Go through the data below line by line. Give only the number of lines that contain "enableRising".

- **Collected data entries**
────────────────

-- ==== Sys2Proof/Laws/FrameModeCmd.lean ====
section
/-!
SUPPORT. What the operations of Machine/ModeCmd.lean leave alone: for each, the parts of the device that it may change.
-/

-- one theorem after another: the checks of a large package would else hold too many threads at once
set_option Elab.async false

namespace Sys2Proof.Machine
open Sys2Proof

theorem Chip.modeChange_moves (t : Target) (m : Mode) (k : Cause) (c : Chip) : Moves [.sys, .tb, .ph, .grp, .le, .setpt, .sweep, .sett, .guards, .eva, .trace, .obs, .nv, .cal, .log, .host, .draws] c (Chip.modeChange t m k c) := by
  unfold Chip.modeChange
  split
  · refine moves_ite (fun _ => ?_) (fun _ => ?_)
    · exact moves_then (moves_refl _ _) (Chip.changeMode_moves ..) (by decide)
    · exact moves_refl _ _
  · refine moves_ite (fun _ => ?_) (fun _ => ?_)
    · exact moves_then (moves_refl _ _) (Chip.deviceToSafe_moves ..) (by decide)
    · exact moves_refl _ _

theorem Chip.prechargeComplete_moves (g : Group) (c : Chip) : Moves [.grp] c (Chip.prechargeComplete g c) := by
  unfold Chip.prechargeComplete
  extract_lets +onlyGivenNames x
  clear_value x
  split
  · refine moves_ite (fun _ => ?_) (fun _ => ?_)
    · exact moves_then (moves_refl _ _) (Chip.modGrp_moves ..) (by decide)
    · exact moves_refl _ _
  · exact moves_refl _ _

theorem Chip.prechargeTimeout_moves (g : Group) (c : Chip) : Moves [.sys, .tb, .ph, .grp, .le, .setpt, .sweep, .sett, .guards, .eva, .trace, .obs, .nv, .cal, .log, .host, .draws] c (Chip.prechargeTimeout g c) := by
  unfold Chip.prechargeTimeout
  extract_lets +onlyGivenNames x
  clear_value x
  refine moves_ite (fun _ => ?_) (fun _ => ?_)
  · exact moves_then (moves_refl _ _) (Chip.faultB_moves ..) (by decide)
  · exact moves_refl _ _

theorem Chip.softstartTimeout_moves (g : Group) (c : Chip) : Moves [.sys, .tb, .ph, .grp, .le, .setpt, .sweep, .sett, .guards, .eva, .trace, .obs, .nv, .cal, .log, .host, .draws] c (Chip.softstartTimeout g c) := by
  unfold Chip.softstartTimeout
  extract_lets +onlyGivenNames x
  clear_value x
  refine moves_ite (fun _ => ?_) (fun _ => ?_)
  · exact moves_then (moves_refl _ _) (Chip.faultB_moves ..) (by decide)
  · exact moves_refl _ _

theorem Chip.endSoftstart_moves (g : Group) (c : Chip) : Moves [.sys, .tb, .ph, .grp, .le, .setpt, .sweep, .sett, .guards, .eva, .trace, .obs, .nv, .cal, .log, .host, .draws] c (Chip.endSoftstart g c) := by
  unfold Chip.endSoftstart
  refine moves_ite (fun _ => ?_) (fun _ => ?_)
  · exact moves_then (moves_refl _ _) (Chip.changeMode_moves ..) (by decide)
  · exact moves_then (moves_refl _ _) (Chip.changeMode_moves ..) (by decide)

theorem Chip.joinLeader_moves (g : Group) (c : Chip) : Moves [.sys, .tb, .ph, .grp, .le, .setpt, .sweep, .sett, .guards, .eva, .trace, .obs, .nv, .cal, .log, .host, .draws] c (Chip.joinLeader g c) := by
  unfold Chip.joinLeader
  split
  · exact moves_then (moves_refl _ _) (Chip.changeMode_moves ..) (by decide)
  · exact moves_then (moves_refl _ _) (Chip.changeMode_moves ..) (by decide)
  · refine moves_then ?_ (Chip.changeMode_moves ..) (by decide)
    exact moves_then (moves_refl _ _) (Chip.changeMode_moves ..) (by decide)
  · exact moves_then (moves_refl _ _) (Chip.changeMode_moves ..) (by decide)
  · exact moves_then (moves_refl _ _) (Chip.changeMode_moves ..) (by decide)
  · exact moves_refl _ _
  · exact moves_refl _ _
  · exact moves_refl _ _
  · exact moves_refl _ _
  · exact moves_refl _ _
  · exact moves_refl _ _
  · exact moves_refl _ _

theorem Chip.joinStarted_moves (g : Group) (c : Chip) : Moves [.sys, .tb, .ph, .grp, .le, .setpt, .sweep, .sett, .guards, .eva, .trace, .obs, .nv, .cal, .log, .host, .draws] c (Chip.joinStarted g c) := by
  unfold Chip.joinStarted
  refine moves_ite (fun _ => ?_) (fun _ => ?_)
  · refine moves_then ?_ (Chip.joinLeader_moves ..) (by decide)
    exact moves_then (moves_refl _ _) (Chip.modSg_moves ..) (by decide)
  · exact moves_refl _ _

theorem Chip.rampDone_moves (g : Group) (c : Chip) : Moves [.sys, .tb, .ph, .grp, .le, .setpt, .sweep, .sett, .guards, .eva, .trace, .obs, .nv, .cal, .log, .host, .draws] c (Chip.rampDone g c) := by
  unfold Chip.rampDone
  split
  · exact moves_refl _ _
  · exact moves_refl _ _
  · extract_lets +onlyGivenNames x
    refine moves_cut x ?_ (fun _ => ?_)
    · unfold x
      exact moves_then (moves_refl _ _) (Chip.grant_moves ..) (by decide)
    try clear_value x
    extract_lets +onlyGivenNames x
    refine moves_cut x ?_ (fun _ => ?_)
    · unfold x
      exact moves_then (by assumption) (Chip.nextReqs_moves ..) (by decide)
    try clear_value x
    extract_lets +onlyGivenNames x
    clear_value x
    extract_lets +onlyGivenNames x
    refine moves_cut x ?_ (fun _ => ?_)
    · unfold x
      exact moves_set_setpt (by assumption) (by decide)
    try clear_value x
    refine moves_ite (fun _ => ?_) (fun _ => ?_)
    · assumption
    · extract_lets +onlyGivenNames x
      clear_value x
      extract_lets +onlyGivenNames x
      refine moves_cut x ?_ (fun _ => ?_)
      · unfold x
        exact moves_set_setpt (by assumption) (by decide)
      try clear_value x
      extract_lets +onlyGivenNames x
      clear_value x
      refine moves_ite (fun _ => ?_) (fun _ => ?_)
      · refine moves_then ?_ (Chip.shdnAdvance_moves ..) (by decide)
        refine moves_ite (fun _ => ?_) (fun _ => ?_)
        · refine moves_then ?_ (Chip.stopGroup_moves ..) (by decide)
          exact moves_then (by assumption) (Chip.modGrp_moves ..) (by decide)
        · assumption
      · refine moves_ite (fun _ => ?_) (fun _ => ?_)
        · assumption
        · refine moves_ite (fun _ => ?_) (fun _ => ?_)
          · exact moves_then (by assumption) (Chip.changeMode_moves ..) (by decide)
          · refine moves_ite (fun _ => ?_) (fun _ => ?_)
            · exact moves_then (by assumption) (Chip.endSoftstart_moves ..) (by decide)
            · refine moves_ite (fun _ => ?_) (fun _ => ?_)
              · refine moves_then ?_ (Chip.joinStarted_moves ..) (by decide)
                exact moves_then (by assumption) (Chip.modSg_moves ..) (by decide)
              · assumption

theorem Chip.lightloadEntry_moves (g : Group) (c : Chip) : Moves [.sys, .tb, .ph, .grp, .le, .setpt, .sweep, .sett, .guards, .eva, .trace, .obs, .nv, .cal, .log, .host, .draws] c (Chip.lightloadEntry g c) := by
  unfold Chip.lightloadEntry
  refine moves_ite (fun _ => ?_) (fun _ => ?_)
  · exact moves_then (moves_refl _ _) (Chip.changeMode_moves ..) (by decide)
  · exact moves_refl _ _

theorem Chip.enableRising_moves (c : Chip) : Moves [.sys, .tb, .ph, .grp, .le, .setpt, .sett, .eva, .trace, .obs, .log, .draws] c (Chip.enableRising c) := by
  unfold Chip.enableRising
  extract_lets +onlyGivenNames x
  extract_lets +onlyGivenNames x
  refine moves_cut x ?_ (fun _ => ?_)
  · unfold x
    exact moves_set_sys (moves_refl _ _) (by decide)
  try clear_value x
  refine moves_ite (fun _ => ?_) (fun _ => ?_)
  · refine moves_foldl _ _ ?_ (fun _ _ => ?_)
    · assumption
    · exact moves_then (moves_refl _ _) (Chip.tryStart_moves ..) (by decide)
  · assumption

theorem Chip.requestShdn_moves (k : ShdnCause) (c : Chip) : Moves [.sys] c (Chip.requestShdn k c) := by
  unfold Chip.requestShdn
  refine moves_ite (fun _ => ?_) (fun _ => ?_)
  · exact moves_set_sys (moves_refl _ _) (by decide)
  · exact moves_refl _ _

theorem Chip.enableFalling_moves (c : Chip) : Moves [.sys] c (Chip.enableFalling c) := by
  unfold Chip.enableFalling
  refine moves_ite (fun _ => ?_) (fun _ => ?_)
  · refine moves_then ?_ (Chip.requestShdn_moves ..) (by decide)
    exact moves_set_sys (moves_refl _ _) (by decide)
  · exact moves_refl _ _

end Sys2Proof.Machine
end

────────────────

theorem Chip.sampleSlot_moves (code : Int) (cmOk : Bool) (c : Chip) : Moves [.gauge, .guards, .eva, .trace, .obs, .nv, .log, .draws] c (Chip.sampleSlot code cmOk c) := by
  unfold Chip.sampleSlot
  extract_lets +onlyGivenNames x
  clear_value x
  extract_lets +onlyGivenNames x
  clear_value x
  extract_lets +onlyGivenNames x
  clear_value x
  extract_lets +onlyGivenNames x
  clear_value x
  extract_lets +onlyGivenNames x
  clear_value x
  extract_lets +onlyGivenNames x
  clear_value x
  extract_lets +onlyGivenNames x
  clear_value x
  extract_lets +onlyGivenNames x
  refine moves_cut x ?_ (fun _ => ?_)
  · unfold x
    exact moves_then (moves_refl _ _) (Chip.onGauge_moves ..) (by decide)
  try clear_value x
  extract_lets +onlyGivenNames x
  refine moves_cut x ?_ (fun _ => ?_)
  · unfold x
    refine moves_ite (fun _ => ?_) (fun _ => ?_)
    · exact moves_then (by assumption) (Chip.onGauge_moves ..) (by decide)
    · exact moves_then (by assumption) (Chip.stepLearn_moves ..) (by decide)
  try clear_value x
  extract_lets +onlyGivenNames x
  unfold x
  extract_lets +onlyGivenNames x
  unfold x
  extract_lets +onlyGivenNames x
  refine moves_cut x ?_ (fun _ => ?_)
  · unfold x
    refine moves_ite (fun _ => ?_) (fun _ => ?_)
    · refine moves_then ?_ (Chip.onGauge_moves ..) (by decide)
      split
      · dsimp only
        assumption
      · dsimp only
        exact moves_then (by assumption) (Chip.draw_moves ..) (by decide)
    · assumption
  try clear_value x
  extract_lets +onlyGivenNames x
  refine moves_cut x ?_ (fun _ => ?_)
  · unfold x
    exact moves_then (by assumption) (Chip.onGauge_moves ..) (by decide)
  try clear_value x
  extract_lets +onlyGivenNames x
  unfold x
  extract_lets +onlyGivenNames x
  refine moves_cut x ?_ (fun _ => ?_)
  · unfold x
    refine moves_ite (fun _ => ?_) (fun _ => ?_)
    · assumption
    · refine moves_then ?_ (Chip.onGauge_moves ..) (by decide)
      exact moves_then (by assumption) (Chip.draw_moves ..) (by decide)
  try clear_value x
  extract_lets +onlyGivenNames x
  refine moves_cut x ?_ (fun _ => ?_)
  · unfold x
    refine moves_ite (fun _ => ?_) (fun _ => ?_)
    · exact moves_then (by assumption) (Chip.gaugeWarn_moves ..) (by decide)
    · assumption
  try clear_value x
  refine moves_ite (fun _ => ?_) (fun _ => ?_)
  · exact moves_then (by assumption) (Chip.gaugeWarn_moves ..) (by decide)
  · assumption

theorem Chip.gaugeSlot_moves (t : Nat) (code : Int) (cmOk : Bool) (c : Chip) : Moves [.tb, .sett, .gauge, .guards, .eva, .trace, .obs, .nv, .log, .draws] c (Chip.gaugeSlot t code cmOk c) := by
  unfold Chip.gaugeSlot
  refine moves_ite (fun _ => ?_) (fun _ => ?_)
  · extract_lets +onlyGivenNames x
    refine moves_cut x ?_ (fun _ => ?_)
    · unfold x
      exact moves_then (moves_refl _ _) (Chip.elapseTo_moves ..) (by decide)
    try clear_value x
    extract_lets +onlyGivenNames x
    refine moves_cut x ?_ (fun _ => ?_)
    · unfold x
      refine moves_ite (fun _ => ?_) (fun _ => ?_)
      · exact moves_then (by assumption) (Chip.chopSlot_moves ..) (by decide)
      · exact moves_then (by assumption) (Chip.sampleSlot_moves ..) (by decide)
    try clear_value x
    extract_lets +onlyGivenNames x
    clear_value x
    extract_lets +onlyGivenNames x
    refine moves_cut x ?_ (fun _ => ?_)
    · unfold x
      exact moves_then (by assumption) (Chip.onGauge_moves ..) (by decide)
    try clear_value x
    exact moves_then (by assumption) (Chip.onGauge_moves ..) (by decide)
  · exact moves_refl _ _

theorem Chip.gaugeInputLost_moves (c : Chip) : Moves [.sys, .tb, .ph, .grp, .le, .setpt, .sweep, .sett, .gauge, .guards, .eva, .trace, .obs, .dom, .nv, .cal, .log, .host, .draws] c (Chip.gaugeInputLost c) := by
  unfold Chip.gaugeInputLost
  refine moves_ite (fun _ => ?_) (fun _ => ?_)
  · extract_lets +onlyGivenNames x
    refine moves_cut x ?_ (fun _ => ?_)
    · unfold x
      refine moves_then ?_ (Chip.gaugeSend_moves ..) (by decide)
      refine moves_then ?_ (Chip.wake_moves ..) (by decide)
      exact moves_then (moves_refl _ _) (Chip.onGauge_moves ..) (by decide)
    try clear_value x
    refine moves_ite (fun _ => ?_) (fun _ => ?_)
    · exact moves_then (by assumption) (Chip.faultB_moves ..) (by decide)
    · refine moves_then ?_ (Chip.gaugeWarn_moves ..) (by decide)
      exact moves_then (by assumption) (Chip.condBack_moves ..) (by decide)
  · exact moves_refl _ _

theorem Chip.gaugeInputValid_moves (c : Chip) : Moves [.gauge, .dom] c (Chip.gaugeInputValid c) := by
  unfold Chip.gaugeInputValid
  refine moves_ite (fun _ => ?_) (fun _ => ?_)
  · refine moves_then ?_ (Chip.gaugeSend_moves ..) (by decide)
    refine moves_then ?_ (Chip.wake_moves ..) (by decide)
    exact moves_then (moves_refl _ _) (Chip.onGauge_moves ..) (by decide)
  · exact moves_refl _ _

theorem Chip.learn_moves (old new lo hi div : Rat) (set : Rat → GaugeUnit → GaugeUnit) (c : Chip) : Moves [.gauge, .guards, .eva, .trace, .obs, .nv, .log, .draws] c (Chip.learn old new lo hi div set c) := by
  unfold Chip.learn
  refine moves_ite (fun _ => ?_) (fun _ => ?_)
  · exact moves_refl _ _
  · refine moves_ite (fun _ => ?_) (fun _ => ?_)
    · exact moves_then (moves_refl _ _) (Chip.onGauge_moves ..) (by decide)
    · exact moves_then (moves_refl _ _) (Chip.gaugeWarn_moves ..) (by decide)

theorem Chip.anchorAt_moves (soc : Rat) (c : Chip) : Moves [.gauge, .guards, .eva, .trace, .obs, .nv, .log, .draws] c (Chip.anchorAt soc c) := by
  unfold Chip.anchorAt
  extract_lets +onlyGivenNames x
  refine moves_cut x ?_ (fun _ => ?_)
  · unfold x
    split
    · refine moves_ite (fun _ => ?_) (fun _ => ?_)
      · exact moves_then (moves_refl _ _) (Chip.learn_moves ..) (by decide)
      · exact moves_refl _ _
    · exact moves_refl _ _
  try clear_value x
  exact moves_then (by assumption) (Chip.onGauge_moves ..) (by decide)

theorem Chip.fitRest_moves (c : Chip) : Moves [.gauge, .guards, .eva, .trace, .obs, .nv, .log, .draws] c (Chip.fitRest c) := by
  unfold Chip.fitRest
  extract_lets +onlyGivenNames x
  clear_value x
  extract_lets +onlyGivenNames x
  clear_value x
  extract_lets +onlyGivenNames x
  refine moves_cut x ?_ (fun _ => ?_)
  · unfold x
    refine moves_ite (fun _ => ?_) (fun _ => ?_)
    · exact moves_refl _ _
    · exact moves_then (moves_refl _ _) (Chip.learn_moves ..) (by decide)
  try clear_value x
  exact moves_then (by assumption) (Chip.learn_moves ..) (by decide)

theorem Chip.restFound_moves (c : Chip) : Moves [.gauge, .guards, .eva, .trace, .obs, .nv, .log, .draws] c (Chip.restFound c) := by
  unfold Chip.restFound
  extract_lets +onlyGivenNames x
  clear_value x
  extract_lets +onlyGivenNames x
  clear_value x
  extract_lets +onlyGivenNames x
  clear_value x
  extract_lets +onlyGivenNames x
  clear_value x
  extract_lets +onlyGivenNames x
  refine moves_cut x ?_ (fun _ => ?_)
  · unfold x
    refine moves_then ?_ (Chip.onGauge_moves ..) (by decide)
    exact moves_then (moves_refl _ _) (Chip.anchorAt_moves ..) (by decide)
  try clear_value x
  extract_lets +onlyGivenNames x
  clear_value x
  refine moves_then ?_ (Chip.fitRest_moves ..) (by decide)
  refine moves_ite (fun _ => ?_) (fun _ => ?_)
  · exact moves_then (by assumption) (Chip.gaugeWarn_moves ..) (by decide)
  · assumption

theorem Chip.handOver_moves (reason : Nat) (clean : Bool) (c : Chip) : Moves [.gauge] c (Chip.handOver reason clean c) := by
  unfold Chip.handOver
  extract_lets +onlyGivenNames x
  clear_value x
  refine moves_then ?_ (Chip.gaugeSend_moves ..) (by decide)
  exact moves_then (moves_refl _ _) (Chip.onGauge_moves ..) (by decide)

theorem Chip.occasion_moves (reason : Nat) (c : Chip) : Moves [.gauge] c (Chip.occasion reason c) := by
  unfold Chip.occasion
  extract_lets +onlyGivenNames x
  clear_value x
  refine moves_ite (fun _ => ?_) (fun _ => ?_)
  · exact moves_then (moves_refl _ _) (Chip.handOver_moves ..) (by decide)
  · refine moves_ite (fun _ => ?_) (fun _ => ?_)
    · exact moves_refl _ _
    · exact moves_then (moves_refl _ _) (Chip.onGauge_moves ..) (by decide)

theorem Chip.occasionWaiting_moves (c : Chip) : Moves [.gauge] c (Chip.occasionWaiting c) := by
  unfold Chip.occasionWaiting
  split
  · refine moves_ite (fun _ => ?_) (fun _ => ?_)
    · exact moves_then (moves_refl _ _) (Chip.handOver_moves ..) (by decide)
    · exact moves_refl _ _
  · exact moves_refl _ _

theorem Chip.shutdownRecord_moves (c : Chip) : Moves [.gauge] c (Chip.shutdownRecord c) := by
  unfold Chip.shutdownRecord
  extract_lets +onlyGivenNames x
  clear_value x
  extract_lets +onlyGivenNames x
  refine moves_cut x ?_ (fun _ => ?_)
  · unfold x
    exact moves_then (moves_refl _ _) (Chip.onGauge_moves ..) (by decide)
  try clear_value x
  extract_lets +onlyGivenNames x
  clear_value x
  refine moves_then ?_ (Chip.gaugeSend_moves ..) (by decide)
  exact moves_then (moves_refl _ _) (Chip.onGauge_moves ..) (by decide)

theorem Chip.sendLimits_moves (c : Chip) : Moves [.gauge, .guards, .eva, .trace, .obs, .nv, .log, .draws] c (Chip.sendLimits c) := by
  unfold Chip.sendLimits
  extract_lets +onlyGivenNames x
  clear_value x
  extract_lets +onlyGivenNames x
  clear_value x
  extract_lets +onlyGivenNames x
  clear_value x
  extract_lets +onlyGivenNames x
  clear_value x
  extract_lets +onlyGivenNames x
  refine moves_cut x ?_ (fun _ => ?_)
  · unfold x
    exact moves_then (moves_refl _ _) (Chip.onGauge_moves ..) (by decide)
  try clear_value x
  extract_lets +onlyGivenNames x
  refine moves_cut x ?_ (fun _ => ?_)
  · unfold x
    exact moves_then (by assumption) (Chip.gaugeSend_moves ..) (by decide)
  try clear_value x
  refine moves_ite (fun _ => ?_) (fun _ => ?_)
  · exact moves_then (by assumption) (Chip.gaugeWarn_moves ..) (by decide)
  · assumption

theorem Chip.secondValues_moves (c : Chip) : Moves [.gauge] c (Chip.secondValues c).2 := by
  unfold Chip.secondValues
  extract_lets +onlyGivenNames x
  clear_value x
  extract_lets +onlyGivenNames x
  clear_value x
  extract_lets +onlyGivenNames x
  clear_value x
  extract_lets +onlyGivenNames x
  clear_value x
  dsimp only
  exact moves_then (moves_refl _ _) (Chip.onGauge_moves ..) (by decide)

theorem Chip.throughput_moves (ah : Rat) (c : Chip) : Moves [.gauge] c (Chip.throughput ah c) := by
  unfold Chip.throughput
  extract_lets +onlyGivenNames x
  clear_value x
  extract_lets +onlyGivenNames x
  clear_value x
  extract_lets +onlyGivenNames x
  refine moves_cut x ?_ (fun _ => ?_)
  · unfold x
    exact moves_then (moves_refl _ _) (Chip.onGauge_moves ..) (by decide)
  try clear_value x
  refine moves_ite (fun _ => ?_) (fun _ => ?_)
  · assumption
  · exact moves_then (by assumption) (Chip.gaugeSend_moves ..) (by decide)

────────────────

- **Expected output**
2